What I'm hoping—why it's more important to me to make music to help people wake up—is if we don't stop and try and take control, we won't be able to put this country on the right path. We will literally be too far gone. The war on terrorism does not exist—but if we go into Iran and we push that next button, then we will have a war on terrorism. We will have suicide bombers in the U.S. I'm a big believer in "don't call death because death will come if you call it." And that's exactly where we are at. You call for a war on terror? You're about to get it! And then you'll understand what's real and what's fake. And once they do have a real terror attack—we'll get locked down. With these people in power? Martial law in effect. You see how bad they get when the plots are fake.
So now what?
What do you believe in? What do you support? Where is your patriotism? Do you really love this country? If you do, the ideals you support and the reasons you thought you were getting when you elected Bush—it's now time to separate the political parties from the ideals, and if you hold true to your patriotism, now is the time to really start believing in that and start fighting for it. I'm not talking physical fighting, but I'm a strong believer that if you get 5 million people surrounding the White House and they camp out, you will get that fool out of office! You will make your mark—it's a still a government of the people, though people don't necessarily realize that.

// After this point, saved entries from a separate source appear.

-- ==== Sys2Proof/Word.lean ====
section
/-! DEFINITION. The word types of the command port (`00_scope.md` R7: `CMD_W` = `RSP_W` = 32; R39: a symbol is a byte). -/

namespace Sys2Proof

/-- A 32-bit command word or response word (`30_encoding.md` R100, R120). -/
abbrev Word := BitVec 32

/-- A byte: the unit of every buffer access (`20_memory.md` R70) and one symbol of GF(2^8) (`44_reed_solomon.md` R290). -/
abbrev Byte := BitVec 8

end Sys2Proof
end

You remember the big joke of 2004: "This election was a mess—good thing it's the last one we'll ever have."
That can damn near be true! I'm a big watcher of Fox News—it turned out to be the mouthpiece of the administration. If you listen to them, they tell you we're in a world war. They try and get you ready. They tell you you're going to lose your liberties.
Destroy freedom in order to save it?
You ask people if they want their liberties or their freedom—they don't recognize it's the exact same thing.
What do you do when this kind of thing burns you out?
I work on music. I work on a craft. I'm just a hobby dude, basically. But this stuff weighs on my mind constantly. I pay attention because I don't want to be the one caught off guard. I imagine OC is a heavily Republican district.
Tradition dies hard.
There was the Republican party of Lincoln's day, and then where we're at now. And that should be a strong wake-up call for people.